Kay since one of the side effects of Advantix is itching I dont' think I'd use it on that particular dog at all. If you have fleas and/or see evidence of them on the dog then it's probably flea dermatitis but could be caused by a number of things including it's food.


----------



## drmatthewtaylor (Jan 16, 2012)

Debby said:


> Kay since one of the side effects of Advantix is itching I dont' think I'd use it on that particular dog at all. If you have fleas and/or see evidence of them on the dog then it's probably flea dermatitis but could be caused by a number of things including it's food.

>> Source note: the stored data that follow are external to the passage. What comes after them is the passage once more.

-- ==== Sys2Proof/Laws/Kill.lean ====
section
/-! SUPPORT. What ending leases and the KILL step leave of a context, while no record waits for its event ring. -/

namespace Sys2Proof.Machine

/-- No record waits for its event ring. -/
def State.Recorded (s : State) : Prop := ∀ e ∈ s.qis, e.2.records = []

theorem look_mem {α : Type} {m : SMap α} {n : Nat} {x : α} (h : look m n = some x) : (n, x) ∈ m := by
  induction m with
  | nil => simp [look] at h
  | cons e m ih =>
    obtain ⟨k, y⟩ := e
    simp only [look] at h
    split at h
    · obtain rfl := Option.some.inj h
      subst_vars
      exact List.mem_cons_self
    · exact List.mem_cons_of_mem _ (ih h)

theorem State.flush_recorded {s : State} (h : s.Recorded) (q : Nat) : s.flush q = s := by
  unfold State.flush
  split
  · rfl
  · rename_i x hx
    have : x.records = [] := h _ (look_mem hx)
    split
    · simp [this, State.flushN]
    · rfl

theorem State.flushAll_recorded {s : State} (h : s.Recorded) : s.flushAll = s := by
  have key : ∀ l : List (Nat × Qi), l.foldl (fun s e => State.flush s e.1) s = s := by
    intro l
    induction l with
    | nil => rfl
    | cons e l ih => simp only [List.foldl_cons, State.flush_recorded h, ih]
  exact key _

/-- Leases ended: the buffers of what has gone, the probes for it and the guards served apart, a state is the same. -/
theorem State.tidyLeases_frame {s : State} (h : s.Recorded) :
    s.tidyLeases.ctxs = s.ctxs ∧ s.tidyLeases.qis = s.qis ∧ s.tidyLeases.vds = s.vds ∧ s.tidyLeases.mb = s.mb ∧
      s.tidyLeases.pkg = s.pkg ∧ s.tidyLeases.crews = s.crews ∧ s.tidyLeases.gangs = s.gangs := by
  have key : ∀ (a : State) (pas : List Nat), a.Recorded →
      (a.serveGuards pas).flushAll.ctxs = a.ctxs ∧ (a.serveGuards pas).flushAll.qis = a.qis ∧
        (a.serveGuards pas).flushAll.vds = a.vds ∧ (a.serveGuards pas).flushAll.mb = a.mb ∧
        (a.serveGuards pas).flushAll.pkg = a.pkg ∧ (a.serveGuards pas).flushAll.crews = a.crews ∧
        (a.serveGuards pas).flushAll.gangs = a.gangs := by
    intro a pas ha
    obtain ⟨k1, k2, k3, -, k5, k6, k7, k8, -⟩ := (State.serveGuards_frame a pas).rest
    have hu : (a.serveGuards pas).Recorded := by intro e he; rw [k2] at he; exact ha e he
    rw [State.flushAll_recorded hu]
    exact ⟨k1, k2, k3, k5, k6, k7, k8⟩
  unfold State.tidyLeases
  exact key _ _ h

/-- The KILL step drops what the context holds of the overflow area and keeps the rest of it, its kill among that. -/
theorem State.killStep_ctx {s : State} (h : s.Recorded) (c : Nat) :
    (s.killStep c).ctx? c = (s.ctx? c).map fun x => { x with overflow := [] } := by
  unfold State.killStep
  dsimp only
  rw [State.ctx?, (State.withdrawGuards_frame _ _).rest.1]
  rw [(State.tidyLeases_frame _).1]
  · simp [State.onCtx, State.onVd, look_adjust_self]
    rfl
  · intro e he
    simp only [State.onCtx, State.onVd] at he
    simp only [mapS, List.mem_map] at he
    obtain ⟨a, ha, rfl⟩ := he
    have := h a ha
    dsimp only
    split <;> exact this

end Sys2Proof.Machine
end

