-- ==== Sys2Proof/Laws/PerInstr.lean ====
section
/-! SUPPORT. The family `Opcode`: every instruction of the two streams has its own place in the opcode map, and is read
back from it. -/

namespace Sys2Proof.Laws.Opcode

open Sys2Proof

/-- An instruction of the streams has an engine of the thirteen and an operation of six bits, and the opcode map gives it
back for them (R52, Table 3.10). -/
def Statement (i : Instr) : Prop :=
  ∀ eng op f, isaOf i = some (eng, op, f) → eng < 13 ∧ op < 64 ∧ ofOp eng op f = some i

/-- An instruction with a place in the map that the map gives back. -/
theorem placed {i : Instr} {e o : Nat} {g : Fields} (h : isaOf i = some (e, o, g)) (he : e < 13) (ho : o < 64)
    (hi : ofOp e o g = some i) : Statement i := fun eng op f hf => by
  rw [h] at hf
  obtain ⟨rfl, rfl, rfl⟩ := hf
  exact ⟨he, ho, hi⟩

/-- An operation or event is no instruction of a stream. -/
theorem event {i : Instr} (h : isaOf i = none) : Statement i := fun eng op f hf => by
  rw [h] at hf
  exact absurd hf (by simp)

You make a good point, but I'd like to clean it up for you a little (if you don't mind).

Kay's dog likely has an allergy and it is impossible to differentiate which allergy (flea, food, or seasonal) it has based on description alone and although there are tests for allergies for various reasons they usually aren't helpful at all especially early on. So we must use a system of trial and error with stress on system and not error. What I mean is that if we have an allergic dog and we see fleas then we must assume a flea allergy first. Its like fixing a car that's out of gas, I don't know why it won't run, but I have to fill the tank first just to rule that out.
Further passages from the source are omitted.